Voir : Roux, Introduction au Cours de droit criminel
Voir : Roux, L'interprétation des lois pénales
Voir : J.-A. Roux, Critique de la théorie de la peine justifiée
Voir : Roux, Les fondements de la responsabilité pénale
Voir : Roux, Notions générales sur l'amnistie
Criminaliste (1866 - 1954). D'abord Professeur aux Facultés de droit de Dijon puis de Strasbourg, il devint par la suite Conseiller à la Cour de cassation. Ses principaux ouvrages sont un "Cours de droit criminel français" (dont la 2e éd., très supérieure à la 1e, fut publiée en 1927) et une étude consacrée à "La défense contre le crime" intitulée "Répression et prévention" (Paris 1922) où il insiste sur l'importance de l'amélioration morale des personnes. Mais il est surtout connu par ses notes de jurisprudence au Sirey, d'une rigueur et d'une clarté remarquables. Un juriste classique, mais très ouvert aux idées de son temps.

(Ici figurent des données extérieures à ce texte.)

/-! ### withPending -/

@[simp] theorem State.withPending_fleet (q : List Instr) : (s.withPending q).fleet = s.fleet := rfl
@[simp] theorem State.withPending_lanes (q : List Instr) : (s.withPending q).lanes = s.lanes := rfl
@[simp] theorem State.withPending_waitList (q : List Instr) : (s.withPending q).waitList = s.waitList := rfl
@[simp] theorem State.withPending_stc (q : List Instr) : (s.withPending q).stc = s.stc := rfl
@[simp] theorem State.withPending_ca (q : List Instr) : (s.withPending q).ca = s.ca := rfl
@[simp] theorem State.withPending_ds (q : List Instr) : (s.withPending q).ds = s.ds := rfl
@[simp] theorem State.withPending_blc (q : List Instr) : (s.withPending q).blc = s.blc := rfl
@[simp] theorem State.withPending_dlp (q : List Instr) : (s.withPending q).dlp = s.dlp := rfl
@[simp] theorem State.withPending_tau (q : List Instr) : (s.withPending q).tau = s.tau := rfl
@[simp] theorem State.withPending_er (q : List Instr) : (s.withPending q).er = s.er := rfl
@[simp] theorem State.withPending_ycs (q : List Instr) : (s.withPending q).ycs = s.ycs := rfl
@[simp] theorem State.withPending_ss (q : List Instr) : (s.withPending q).ss = s.ss := rfl
@[simp] theorem State.withPending_ownAddr (q : List Instr) : (s.withPending q).ownAddr = s.ownAddr := rfl
@[simp] theorem State.withPending_veh (q : List Instr) (x : Slot) : (s.withPending q).veh x = s.veh x := rfl
@[simp] theorem State.withPending_lane (q : List Instr) (x : LaneNo) : (s.withPending q).lane x = s.lane x := rfl
@[simp] theorem State.withPending_bay (q : List Instr) (x : BayNo) : (s.withPending q).bay x = s.bay x := rfl
@[simp] theorem State.withPending_charger (q : List Instr) (x : ChargerNo) : (s.withPending q).charger x = s.charger x := rfl
@[simp] theorem State.withPending_feeder (q : List Instr) (x : FeederNo) : (s.withPending q).feeder x = s.feeder x := rfl
@[simp] theorem State.withPending_station (q : List Instr) (x : Addr) : (s.withPending q).station x = s.station x := rfl
@[simp] theorem State.withPending_shiftRecord (q : List Instr) (x : LaneNo) : (s.withPending q).shiftRecord x = s.shiftRecord x := rfl
@[simp] theorem State.withPending_row (q : List Instr) (x : Nat) : (s.withPending q).row x = s.row x := rfl
@[simp] theorem State.withPending_queue (q : List Instr) (x : QueueKind) : (s.withPending q).queue x = s.queue x := by cases x <;> rfl

/-! ### What an update writes -/


@[simp] theorem State.setVeh_veh (i j : Slot) (r : Vehicle) : (s.setVeh i r).veh j = if i = j then r else s.veh j := by
  simp [State.setVeh, State.veh, Vector.get_eq_getElem, Vector.getElem_set, Fin.ext_iff]

theorem State.setVeh_same (i : Slot) : s.setVeh i (s.veh i) = s := by
  simp [State.setVeh, State.veh, Vector.get_eq_getElem]

theorem State.setVeh_setVeh (i : Slot) (r r' : Vehicle) : (s.setVeh i r).setVeh i r' = s.setVeh i r' := by
  simp [State.setVeh]

@[simp] theorem State.setLane_lane (i j : LaneNo) (r : Lane) : (s.setLane i r).lane j = if i = j then r else s.lane j := by
  simp [State.setLane, State.lane, Vector.get_eq_getElem, Vector.getElem_set, Fin.ext_iff]

theorem State.setLane_same (i : LaneNo) : s.setLane i (s.lane i) = s := by
  simp [State.setLane, State.lane, Vector.get_eq_getElem]

theorem State.setLane_setLane (i : LaneNo) (r r' : Lane) : (s.setLane i r).setLane i r' = s.setLane i r' := by
  simp [State.setLane]

@[simp] theorem State.setBay_bay (i j : BayNo) (r : Bay) : (s.setBay i r).bay j = if i = j then r else s.bay j := by
  simp [State.setBay, State.bay, Vector.get_eq_getElem, Vector.getElem_set, Fin.ext_iff]

theorem State.setBay_same (i : BayNo) : s.setBay i (s.bay i) = s := by
  simp [State.setBay, State.bay, Vector.get_eq_getElem]

theorem State.setBay_setBay (i : BayNo) (r r' : Bay) : (s.setBay i r).setBay i r' = s.setBay i r' := by
  simp [State.setBay]

@[simp] theorem State.setCharger_charger (i j : ChargerNo) (r : Charger) : (s.setCharger i r).charger j = if i = j then r else s.charger j := by
  simp [State.setCharger, State.charger, Vector.get_eq_getElem, Vector.getElem_set, Fin.ext_iff]

theorem State.setCharger_same (i : ChargerNo) : s.setCharger i (s.charger i) = s := by
  simp [State.setCharger, State.charger, Vector.get_eq_getElem]

theorem State.setCharger_setCharger (i : ChargerNo) (r r' : Charger) : (s.setCharger i r).setCharger i r' = s.setCharger i r' := by
  simp [State.setCharger]

@[simp] theorem State.setFeeder_feeder (i j : FeederNo) (r : Feeder) : (s.setFeeder i r).feeder j = if i = j then r else s.feeder j := by
  simp [State.setFeeder, State.feeder, Vector.get_eq_getElem, Vector.getElem_set, Fin.ext_iff]

theorem State.setFeeder_same (i : FeederNo) : s.setFeeder i (s.feeder i) = s := by
  simp [State.setFeeder, State.feeder, Vector.get_eq_getElem]

theorem State.setFeeder_setFeeder (i : FeederNo) (r r' : Feeder) : (s.setFeeder i r).setFeeder i r' = s.setFeeder i r' := by
  simp [State.setFeeder]

@[simp] theorem State.setStation_station (i j : Addr) (r : Station) : (s.setStation i r).station j = if i = j then r else s.station j := by
  simp [State.setStation, State.station, Vector.get_eq_getElem, Vector.getElem_set, Fin.ext_iff]

theorem State.setStation_same (i : Addr) : s.setStation i (s.station i) = s := by
  simp [State.setStation, State.station, Vector.get_eq_getElem]

theorem State.setStation_setStation (i : Addr) (r r' : Station) : (s.setStation i r).setStation i r' = s.setStation i r' := by
  simp [State.setStation]

@[simp] theorem State.setShiftRecord_shiftRecord (i j : LaneNo) (r : ShiftRecord) : (s.setShiftRecord i r).shiftRecord j = if i = j then r else s.shiftRecord j := by
  simp [State.setShiftRecord, State.shiftRecord, Vector.get_eq_getElem, Vector.getElem_set, Fin.ext_iff]
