theorem codeIn_lengthClasses_lt (c : LengthClass) : codeIn lengthClasses c < 256 ^ 1 := by cases c <;> decide

/-- The writable part of a FLEET row as it is sent, with what may stand behind it (R192). -/
def fleetPayload (tag : Nat) (propulsion : Propulsion) (length : LengthClass) (battery standby programme counter : Nat)
    (tail : List Byte) : List Byte :=
  toBytes 3 tag ++ codeByte propulsions propulsion ++ codeByte lengthClasses length ++ toBytes 2 battery
    ++ toBytes 2 standby ++ toBytes 1 programme ++ toBytes 1 counter ++ tail

section Payload
variable {tag battery standby programme counter : Nat} {propulsion : Propulsion} {length : LengthClass} {tail : List Byte}

/-- Each number of a FLEET payload is read back from its place (R190, R192). -/
theorem fleetPayload_fields (ht : tag < 2 ^ 24) (hb : battery < 2 ^ 16) (hs : standby < 2 ^ 16) (hp : programme < 2 ^ 8)
    (hc : counter < 2 ^ 8) {p : List Byte} (h : p = fleetPayload tag propulsion length battery standby programme counter tail) :
    field p 0 3 = tag ∧ field p 3 1 = codeIn propulsions propulsion ∧ field p 4 1 = codeIn lengthClasses length
      ∧ field p 5 2 = battery ∧ field p 7 2 = standby ∧ field p 9 1 = programme ∧ field p 10 1 = counter := by
  have head {width n : Nat} (rest : List Byte) (h : n < 256 ^ width) : field (toBytes width n ++ rest) 0 width = n :=
    field_of_pieces [] rest width n 0 rfl h
  have hpr := codeIn_propulsions_lt propulsion
  have hln := codeIn_lengthClasses_lt length
  norm_num at ht hb hs hp hc hpr hln
  subst h
  simp [fleetPayload, codeByte, field_append_right, *]

/-- The static fields that a FLEET payload spells, clamped (R2, R3). -/
def fleetFields (tag : Nat) (propulsion : Propulsion) (length : LengthClass) (battery standby programme counter : Nat) :
    Vehicle :=
  { tag := tag, propulsion := propulsion, length := length
    battery := if propulsion = .electric then some (min 9999 battery) else none
    standby := if propulsion = .electric then some (min (min 9999 battery) standby) else none
    washProgramme := min 7 programme, washCounter := min 7 counter }

theorem decodeFleet_fleetPayload (ht : tag < 2 ^ 24) (hb : battery < 2 ^ 16) (hs : standby < 2 ^ 16) (hp : programme < 2 ^ 8)
    (hc : counter < 2 ^ 8) :
    decodeFleet (fleetPayload tag propulsion length battery standby programme counter tail)
      = some (fleetFields tag propulsion length battery standby programme counter) := by
  obtain ⟨f0, f3, f4, f5, f7, f9, f10⟩ := fleetPayload_fields (length := length) (tail := tail)
    (propulsion := propulsion) ht hb hs hp hc rfl
  have hmin : min (min 9999 battery) (min 9999 standby) = min (min 9999 battery) standby := by omega
  simp [decodeFleet, f0, f3, f4, f5, f7, f9, f10, propulsions_codeIn, lengthClasses_codeIn, fleetFields, hmin]

/-- When a FLEET PUT clamps a number (R3, R169). -/
theorem fleetClamped_fleetPayload (ht : tag < 2 ^ 24) (hb : battery < 2 ^ 16) (hs : standby < 2 ^ 16)
    (hp : programme < 2 ^ 8) (hc : counter < 2 ^ 8) :
    fleetClamped (fleetFields tag propulsion length battery standby programme counter)
        (fleetPayload tag propulsion length battery standby programme counter tail) = true
      ↔ propulsion = .electric ∧ (9999 < battery ∨ min 9999 battery < standby) ∨ 7 < programme ∨ 7 < counter := by
  obtain ⟨-, -, -, f5, f7, f9, f10⟩ := fleetPayload_fields (length := length) (tail := tail)
    (propulsion := propulsion) ht hb hs hp hc rfl
  have h1 : min 9999 battery ≠ battery ↔ 9999 < battery := by omega
  have h2 : min (min 9999 battery) standby ≠ standby ↔ min 9999 battery < standby := by omega
  have h3 : min 7 programme ≠ programme ↔ 7 < programme := by omega
  have h4 : min 7 counter ≠ counter ↔ 7 < counter := by omega
  rw [← h1, ← h2, ← h3, ← h4]
  cases propulsion <;> simp only [fleetClamped, fleetFields, f5, f7, f9, f10] <;> simp [or_assoc]

end Payload

/-! ### The checks (R3) -/

variable {s : State}

theorem State.tagTaken_iff (v : Slot) (tag : Nat) :
    s.tagTaken v tag = true ↔ tag ≠ 0 ∧ ∃ w, w ≠ v ∧ (s.veh w).tag = tag := by
  simp [State.tagTaken, mem_upTo]

theorem State.planned_iff (v : Slot) : s.planned v = true ↔
    ∃ x ∈ s.ds.active ++ s.ds.standby, (x.state = .bound ∨ x.state = .called) ∧ x.bound = some v := by
  simp [State.planned, PlanRow.binds, or_and_right, exists_or]

theorem identityChanged_iff (old new : Vehicle) : identityChanged old new = true ↔
    old.tag ≠ new.tag ∨ old.propulsion ≠ new.propulsion ∨ old.length ≠ new.length := by
  simp [identityChanged, or_assoc]

/-- A payload that does not decode is refused with FORMAT. -/
theorem State.putFleetRow_format {v : Slot} {p : List Byte} (h : decodeFleet p = none) : s.putFleetRow v p = (.format, s) := by
  simp [State.putFleetRow, h]

/-- The three checks of R3 that refuse a decoded FLEET PUT with CONFLICT. -/
def State.fleetConflict (s : State) (v : Slot) (new : Vehicle) : Prop :=
  s.tagTaken v new.tag = true
    ∨ ((s.veh v).tag ≠ 0 ∧ identityChanged (s.veh v) new = true ∧ (s.veh v).state ≠ .out)
    ∨ ((s.veh v).tag ≠ 0 ∧ (s.veh v).tag ≠ new.tag ∧ s.planned v = true)

theorem State.putFleetRow_conflict {v : Slot} {p : List Byte} {new : Vehicle} (h : decodeFleet p = some new)
    (hc : s.fleetConflict v new) : s.putFleetRow v p = (.conflict, s) := by
  unfold State.putFleetRow
  simp only [h]
  rcases hc with hc | hc | hc
  · rw [if_pos hc]
  · by_cases h1 : s.tagTaken v new.tag = true
    · rw [if_pos h1]
    · rw [if_neg h1, if_pos hc]
  · by_cases h1 : s.tagTaken v new.tag = true
    · rw [if_pos h1]
    · rw [if_neg h1, if_pos hc]
      split <;> rfl

theorem State.putFleetRow_stored {v : Slot} {p : List Byte} {new : Vehicle} (h : decodeFleet p = some new)
    (hc : ¬ s.fleetConflict v new) : s.putFleetRow v p =
      (clampedIf (new.tag ≠ 0 && fleetClamped new p), s.setVeh v (fleetAfter (s.veh v) new)) := by
  simp only [State.fleetConflict, not_or] at hc
  obtain ⟨h1, h2, h3⟩ := hc
  unfold State.putFleetRow
  simp only [h]
  rw [if_neg h1, if_neg h2, if_neg h3]

/-- The checks of R3 in the fields of a payload. -/
theorem State.fleetConflict_iff (s : State) (v : Slot) (tag : Nat) (propulsion : Propulsion) (length : LengthClass)
    (battery standby programme counter : Nat) :
    s.fleetConflict v (fleetFields tag propulsion length battery standby programme counter) ↔
      (tag ≠ 0 ∧ ∃ w, w ≠ v ∧ (s.veh w).tag = tag)
      ∨ ((s.veh v).tag ≠ 0 ∧ (s.veh v).state ≠ .out
        ∧ ((s.veh v).tag ≠ tag ∨ (s.veh v).propulsion ≠ propulsion ∨ (s.veh v).length ≠ length))
      ∨ (s.veh v).tag ≠ 0 ∧ (s.veh v).tag ≠ tag
        ∧ ∃ x ∈ s.ds.active ++ s.ds.standby, (x.state = .bound ∨ x.state = .called) ∧ x.bound = some v := by
  rw [State.fleetConflict, State.tagTaken_iff, State.planned_iff, identityChanged_iff, and_comm (b := _ ≠ VehicleState.out)]
  rfl

/-- A FLEET code out of its set does not decode (R190). -/
theorem decodeFleet_none {p : List Byte} (hl : 5 ≤ p.length) (h : 1 < byteOf p 3 ∨ 1 < byteOf p 4) : decodeFleet p = none := by
  have f3 := field_one p 3 (by omega)
  have f4 := field_one p 4 (by omega)
  rcases h with h | h
  · have : propulsions[field p 3 1]? = none := by rw [f3]; exact List.getElem?_eq_none h
    simp [decodeFleet, this]
  · have : lengthClasses[field p 4 1]? = none := by rw [f4]; exact List.getElem?_eq_none h
    simp [decodeFleet, this]

@[simp] theorem clampedIf_carriedOut (changed : Bool) : (clampedIf changed).carriedOut = true := by cases changed <;> rfl

section Put
variable {r : Request} {rest : List Request} {v : Slot} {o : Outcome} {u : State}

/-- The slot that a FLEET PUT writes is the pointer's row. -/
theorem State.TakesPut.takeFleet (h : s.TakesPut r rest .fleet v.val) :
    s.takeAndAnswer (.put .fleet) (fun r u => u.answerPut (u.putFleetRow (Fin.ofNat 256 u.tau.row) r.payload))
      = s.takeAndAnswer (.put .fleet) fun r u => u.answerPut (u.putFleetRow v r.payload) := by
  obtain ⟨htakes, -, -, -, hrow, -⟩ := h
  have hv : Fin.ofNat 256 (s.takeRequest rest).tau.row = v := by
    rw [show (s.takeRequest rest).tau.row = v.val from hrow, Fin.ofNat_val_eq_self]
  simp only [State.takeAndAnswer, htakes.nextRequest, hv]

theorem State.TakesPut.putFleet_refused (h : s.TakesPut r rest .fleet v.val) (hl : r.payload.length = 11 ∨ r.payload.length = 22)
    (ho : (s.takeRequest rest).putFleetRow v r.payload = (o, s.takeRequest rest)) (hr : o.carriedOut = false) :
    s.takeAndAnswer (.put .fleet) (fun r u => u.answerPut (u.putFleetRow (Fin.ofNat 256 u.tau.row) r.payload))
      = s.putRefused r rest o := by
  rw [h.takeFleet]
  exact h.refused (by simpa [putLengths] using hl) rfl (fun u p => u.putFleetRow v p) ho hr

theorem State.TakesPut.putFleet_carriedOut (h : s.TakesPut r rest .fleet v.val)
    (hl : r.payload.length = 11 ∨ r.payload.length = 22)
    (ho : (s.takeRequest rest).putFleetRow v r.payload = (o, u)) (hr : o.carriedOut = true) :
    s.takeAndAnswer (.put .fleet) (fun r u => u.answerPut (u.putFleetRow (Fin.ofNat 256 u.tau.row) r.payload))
      = u.advancePointer.placeAnswer (s.answerTo r ⟨o, s.pointerRow⟩) := by
  rw [h.takeFleet]
  exact h.carriedOut (by simpa [putLengths] using hl) rfl (fun u p => u.putFleetRow v p) ho hr

end Put

/-- The record that an accepted FLEET PUT leaves (R3). -/
theorem fleetAfter_fleetFields (old : Vehicle) (tag : Nat) (propulsion : Propulsion) (length : LengthClass)
    (battery standby programme counter : Nat) :
    fleetAfter old (fleetFields tag propulsion length battery standby programme counter)
      = if tag = 0 then ({} : Vehicle) else
        { (if old.tag = 0 then ({} : Vehicle) else old) with
          tag := tag, propulsion := propulsion, length := length
          battery := if propulsion = .electric then some (min 9999 battery) else none
          standby := if propulsion = .electric then some (min (min 9999 battery) standby) else none
          washProgramme := min 7 programme, washCounter := min 7 counter } := by
  by_cases ht : tag = 0
  · simp [fleetAfter, fleetFields, ht]
  · by_cases ho : old.tag = 0 <;> simp [fleetAfter, fleetFields, withStatic, ht, ho]

end Sys2Proof.Machine

namespace Sys2Proof.Proofs
open Sys2Proof.Machine
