-- ==== Sys2Proof/Machine/FlagOps.lean ====
section
/-! DEFINITION. `DEMO`'s flag operations (43_demo_table.md R163 to R166). -/

namespace Sys2Proof.Machine

/-- R163. -/
def execClc (s : State) : Outcome := runInstr 1 0 (fun t => .done () (t.setFlag .c false)) s

/-- R164. -/
def execSec (s : State) : Outcome := runInstr 1 0 (fun t => .done () (t.setFlag .c true)) s

/-- R165: the CORE does not consult I (R209). -/
def execCli (s : State) : Outcome := runInstr 1 0 (fun t => .done () (t.setFlag .i false)) s

/-- R166. -/
def execSei (s : State) : Outcome := runInstr 1 0 (fun t => .done () (t.setFlag .i true)) s

end Sys2Proof.Machine
end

Roux (Cours de droit criminel français) : Le droit pénal met aux prises
deux principes opposés : le principe d'autorité, dont la société doit user pour protéger l'ordre public, et le principe des droits de l'individu que menace une
poursuite pénale. Or, c'est un fait qui permet de comprendre bien des transformations que l'on peut apercevoir dans nos Codes, et plus encore dans leur
application, que depuis plus d'un siècle que ceux-ci sont en vigueur, le principe dont la société est dépositaire est allé sans cesse en s'émiettant.
Il s'est affaibli entre les mains du législateur qui, craignant de paraître rigoureux, a multiplié les institutions de pardon, brisé la force de la loi par
l'abus qu'il a fait des lois d'amnistie... Et son affaiblissement s'est continué entre les mains des magistrats, qui ont hésité à user de la totalité des pouvoirs
répressifs qui leur étaient attribués et qui ont prononcé des peines de moins en moins sévères et qui ont accordé toujours plus libéralement les déclarations de
circonstances atténuantes.
La crise de l'autorité est certaine ; elle est intense... Nous croyons pouvoir dire que tant que durera cette crise, l'effet que l'on attend de la répression
pénale pour maintenir l'ordre social se produira mal, et que l'on assistera à une progression ascendante de la criminalité.